One of the things about anger is it is not always loud, boisterous and violent. Sometimes it lies in wait, appearing to be someone of a laid back personality. Some people are not taught how to filter their anger. So it is allowed to fester until there is no more room to contain it within. The other thing is that as children or teenagers we don’t even see the rage growing inside of us. Some would say that’s because the acting out is so subtle in nature.
Sometimes it can look as elementary as perpetual or habitual lateness, frequent sighing, frequent disturbing or frightening dreams or even chronically stiff or sore neck or shoulder muscles. As we begin to grow up and become adults these issues can begin to seem somewhat normal to our daily living. But as a single person we may find that it’s easier to remove ourselves from certain stressors.
What do we do when we find ourselves married and in a situation that is just simply pouting and walking away is not the answer. Now we find that being able to compromise and negotiate to resolve issues is how couples get through life together. When in the debate of marital issues is not the time to find out that you don’t play well with others.
Is it that you’re feeling angry because you perceive that you are continually on trial to prove that your opinions and actions are correct? Being wrong is unthinkable and you will go to any length to demonstrate your rightness. Why do some wait until the lashing out of words or punches to say I am sorry? Should your anger have elevated to that level? What’s blaming your spouse for anger going to do for you? The root of the anger, most of the time, has nothing to with your spouse.
You don’t even notice the sarcasm, cynicism or flippancy in conversation. Or the boredom, apathy, and loss of interest in things you are usually enthusiastic about. We don’t notice, or blow off, the clenched jaws or grinding of the teeth especially while sleeping. Another issue that roots from anger, that couples fight about a lot, is procrastination in the completion of imposed tasks.
That is when the over-controlled monotone speaking voice presents itself; you feel the need to find the scariest tone in which to call your spouse those colorful names or find the lowest put-downs. Think about this, is all that anger and rage manifested by the fact that someone in your life had treated you that way? And in some sick way you’re getting back at them through the suffering of your current family. Is it your wonderful attitude that promotes or fuels your anger?

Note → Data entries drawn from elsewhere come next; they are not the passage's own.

-- ==== Sys2Proof/Laws/FrameRequests.lean ====
section
/-! SUPPORT. What the operations of the Request Table leave unchanged: one lemma per operation. -/

namespace Sys2Proof.Machine.State

variable (s : State)

@[simp] theorem completeSlot_frame (k : Fin 16) (w : Bool) (r : Result) (v : Word) :
    (s.completeSlot k w r v).pending = s.pending ∧ (s.completeSlot k w r v).hostData = s.hostData ∧
    (s.completeSlot k w r v).power = s.power ∧ (s.completeSlot k w r v).settings = s.settings ∧
    (s.completeSlot k w r v).refused = s.refused ∧ (s.completeSlot k w r v).time = s.time ∧
    (s.completeSlot k w r v).ident = s.ident ∧ (s.completeSlot k w r v).req = s.req ∧
    (s.completeSlot k w r v).engine = s.engine ∧ (s.completeSlot k w r v).bus = s.bus ∧
    (s.completeSlot k w r v).watches = s.watches ∧ (s.completeSlot k w r v).coll = s.coll ∧
    (s.completeSlot k w r v).inputs = s.inputs ∧ (s.completeSlot k w r v).visit = s.visit ∧
    (s.completeSlot k w r v).duty = s.duty ∧ (s.completeSlot k w r v).freeIdx = s.freeIdx := by
  unfold State.completeSlot; (repeat' split) <;> simp

@[simp] theorem completeHeld_frame (k : HeldKind) (r : Result) (v : Word) :
    (s.completeHeld k r v).pending = s.pending ∧ (s.completeHeld k r v).hostData = s.hostData ∧
    (s.completeHeld k r v).power = s.power ∧ (s.completeHeld k r v).settings = s.settings ∧
    (s.completeHeld k r v).refused = s.refused ∧ (s.completeHeld k r v).time = s.time ∧
    (s.completeHeld k r v).ident = s.ident ∧ (s.completeHeld k r v).engine = s.engine ∧
    (s.completeHeld k r v).bus = s.bus ∧ (s.completeHeld k r v).watches = s.watches ∧
    (s.completeHeld k r v).coll = s.coll ∧ (s.completeHeld k r v).inputs = s.inputs ∧
    (s.completeHeld k r v).visit = s.visit ∧ (s.completeHeld k r v).duty = s.duty ∧
    (s.completeHeld k r v).freeIdx = s.freeIdx := by
  simp [State.completeHeld]

@[simp] theorem holdInFlight_frame (r : Taken) (k : HeldKind) :
    (s.holdInFlight r k).pending = s.pending ∧ (s.holdInFlight r k).mem = s.mem ∧
    (s.holdInFlight r k).hostData = s.hostData ∧ (s.holdInFlight r k).power = s.power ∧
    (s.holdInFlight r k).settings = s.settings ∧ (s.holdInFlight r k).refused = s.refused ∧
    (s.holdInFlight r k).time = s.time ∧ (s.holdInFlight r k).wake = s.wake ∧ (s.holdInFlight r k).ident = s.ident ∧
    (s.holdInFlight r k).engine = s.engine ∧ (s.holdInFlight r k).bus = s.bus ∧
    (s.holdInFlight r k).watches = s.watches ∧ (s.holdInFlight r k).coll = s.coll ∧
    (s.holdInFlight r k).inputs = s.inputs ∧ (s.holdInFlight r k).visit = s.visit ∧
    (s.holdInFlight r k).duty = s.duty ∧ (s.holdInFlight r k).freeIdx = s.freeIdx := by
  simp [State.holdInFlight]

@[simp] theorem detach_frame (k : Fin 16) :
    (s.detach k).pending = s.pending ∧ (s.detach k).mem = s.mem ∧ (s.detach k).hostData = s.hostData ∧
    (s.detach k).power = s.power ∧ (s.detach k).settings = s.settings ∧ (s.detach k).refused = s.refused ∧
    (s.detach k).time = s.time ∧ (s.detach k).wake = s.wake ∧ (s.detach k).ident = s.ident ∧
    (s.detach k).engine = s.engine ∧ (s.detach k).bus = s.bus ∧ (s.detach k).watches = s.watches ∧
    (s.detach k).coll = s.coll ∧ (s.detach k).inputs = s.inputs ∧ (s.detach k).visit = s.visit ∧
    (s.detach k).duty = s.duty ∧ (s.detach k).freeIdx = s.freeIdx := by
  simp [State.detach]

@[simp] theorem requestSweep_frame :
    (s.requestSweep).pending = s.pending ∧ (s.requestSweep).mem = s.mem ∧ (s.requestSweep).hostData = s.hostData ∧
    (s.requestSweep).power = s.power ∧ (s.requestSweep).settings = s.settings ∧
    (s.requestSweep).refused = s.refused ∧ (s.requestSweep).time = s.time ∧ (s.requestSweep).wake = s.wake ∧
    (s.requestSweep).ident = s.ident ∧ (s.requestSweep).engine = s.engine ∧ (s.requestSweep).bus = s.bus ∧
    (s.requestSweep).watches = s.watches ∧ (s.requestSweep).coll = s.coll ∧ (s.requestSweep).inputs = s.inputs ∧
    (s.requestSweep).visit = s.visit ∧ (s.requestSweep).duty = s.duty ∧ (s.requestSweep).freeIdx = s.freeIdx := by
  unfold State.requestSweep; (repeat' split) <;> simp

@[simp] theorem advanceSweep_frame :
    (s.advanceSweep).pending = s.pending ∧ (s.advanceSweep).hostData = s.hostData ∧
    (s.advanceSweep).power = s.power ∧ (s.advanceSweep).settings = s.settings ∧
    (s.advanceSweep).refused = s.refused ∧ (s.advanceSweep).time = s.time ∧ (s.advanceSweep).wake = s.wake ∧
    (s.advanceSweep).ident = s.ident ∧ (s.advanceSweep).engine = s.engine ∧ (s.advanceSweep).bus = s.bus ∧
    (s.advanceSweep).watches = s.watches ∧ (s.advanceSweep).coll = s.coll ∧ (s.advanceSweep).inputs = s.inputs ∧
    (s.advanceSweep).visit = s.visit ∧ (s.advanceSweep).duty = s.duty ∧ (s.advanceSweep).freeIdx = s.freeIdx := by
  unfold State.advanceSweep; (repeat' split) <;> simp

@[simp] theorem endExamination_frame :
    (s.endExamination).pending = s.pending ∧ (s.endExamination).hostData = s.hostData ∧
    (s.endExamination).power = s.power ∧ (s.endExamination).settings = s.settings ∧
    (s.endExamination).refused = s.refused ∧ (s.endExamination).time = s.time ∧ (s.endExamination).wake = s.wake ∧
    (s.endExamination).ident = s.ident ∧ (s.endExamination).engine = s.engine ∧ (s.endExamination).bus = s.bus ∧
    (s.endExamination).watches = s.watches ∧ (s.endExamination).coll = s.coll ∧
    (s.endExamination).inputs = s.inputs ∧ (s.endExamination).visit = s.visit ∧ (s.endExamination).duty = s.duty ∧
    (s.endExamination).freeIdx = s.freeIdx := by
  simp [State.endExamination]

@[simp] theorem takeSlot_frame (k : Fin 16) :
    (s.takeSlot k).pending = s.pending ∧ (s.takeSlot k).hostData = s.hostData ∧ (s.takeSlot k).power = s.power ∧
    (s.takeSlot k).settings = s.settings ∧ (s.takeSlot k).refused = s.refused ∧ (s.takeSlot k).time = s.time ∧
    (s.takeSlot k).ident = s.ident ∧ (s.takeSlot k).engine = s.engine ∧ (s.takeSlot k).bus = s.bus ∧
    (s.takeSlot k).watches = s.watches ∧ (s.takeSlot k).coll = s.coll ∧ (s.takeSlot k).inputs = s.inputs ∧
    (s.takeSlot k).visit = s.visit ∧ (s.takeSlot k).duty = s.duty ∧ (s.takeSlot k).freeIdx = s.freeIdx := by
  simp only [State.takeSlot]; (repeat' split) <;> simp

@[simp] theorem sweepSlot_frame :
    (s.sweepSlot).pending = s.pending ∧ (s.sweepSlot).hostData = s.hostData ∧ (s.sweepSlot).power = s.power ∧
    (s.sweepSlot).settings = s.settings ∧ (s.sweepSlot).refused = s.refused ∧ (s.sweepSlot).time = s.time ∧
    (s.sweepSlot).ident = s.ident ∧ (s.sweepSlot).engine = s.engine ∧ (s.sweepSlot).bus = s.bus ∧
    (s.sweepSlot).watches = s.watches ∧ (s.sweepSlot).coll = s.coll ∧ (s.sweepSlot).inputs = s.inputs ∧
    (s.sweepSlot).visit = s.visit ∧ (s.sweepSlot).duty = s.duty ∧ (s.sweepSlot).freeIdx = s.freeIdx := by
  unfold State.sweepSlot; (repeat' split) <;> simp

end Sys2Proof.Machine.State
end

If attitudes are to guide actions, they must be readily accessible and appropriate to the intended behavior. Attitudes can be made accessible through deliberate thought, self-awareness, or frequent use, or if they are particularly relevant to a particular behavior; and they are more likely to guide behavior if people believe they have control over their behavior.
Does that mean that anger may not be the core issue and that it just could be your poor, entitled attitude that presents itself as anger…very well could be? What lies beneath? Well it just could be as simple as emotional immaturity. So there may not be anyone to blame. Some are just misguided through childhood and learn early that throwing a tantrum has a payoff. What is emotional maturity? Emotional maturity isn’t something that necessarily grows with chronological age, i.e. you don’t get more emotionally mature when you get older.
Some adults are very emotionally immature; some have never matured emotionally. Telling an emotionally immature person they’re immature will get an explosively immature reaction. Not a pretty sight. And it’s too bad. Emotional maturity is being responsible for one’s behaviors, both actions and words. Emotional maturity is NOT controlling one’s emotions. It’s controlling one’s behaviors and choosing to act in a way that doesn’t impulsively give in to reactive feelings or abusiveness.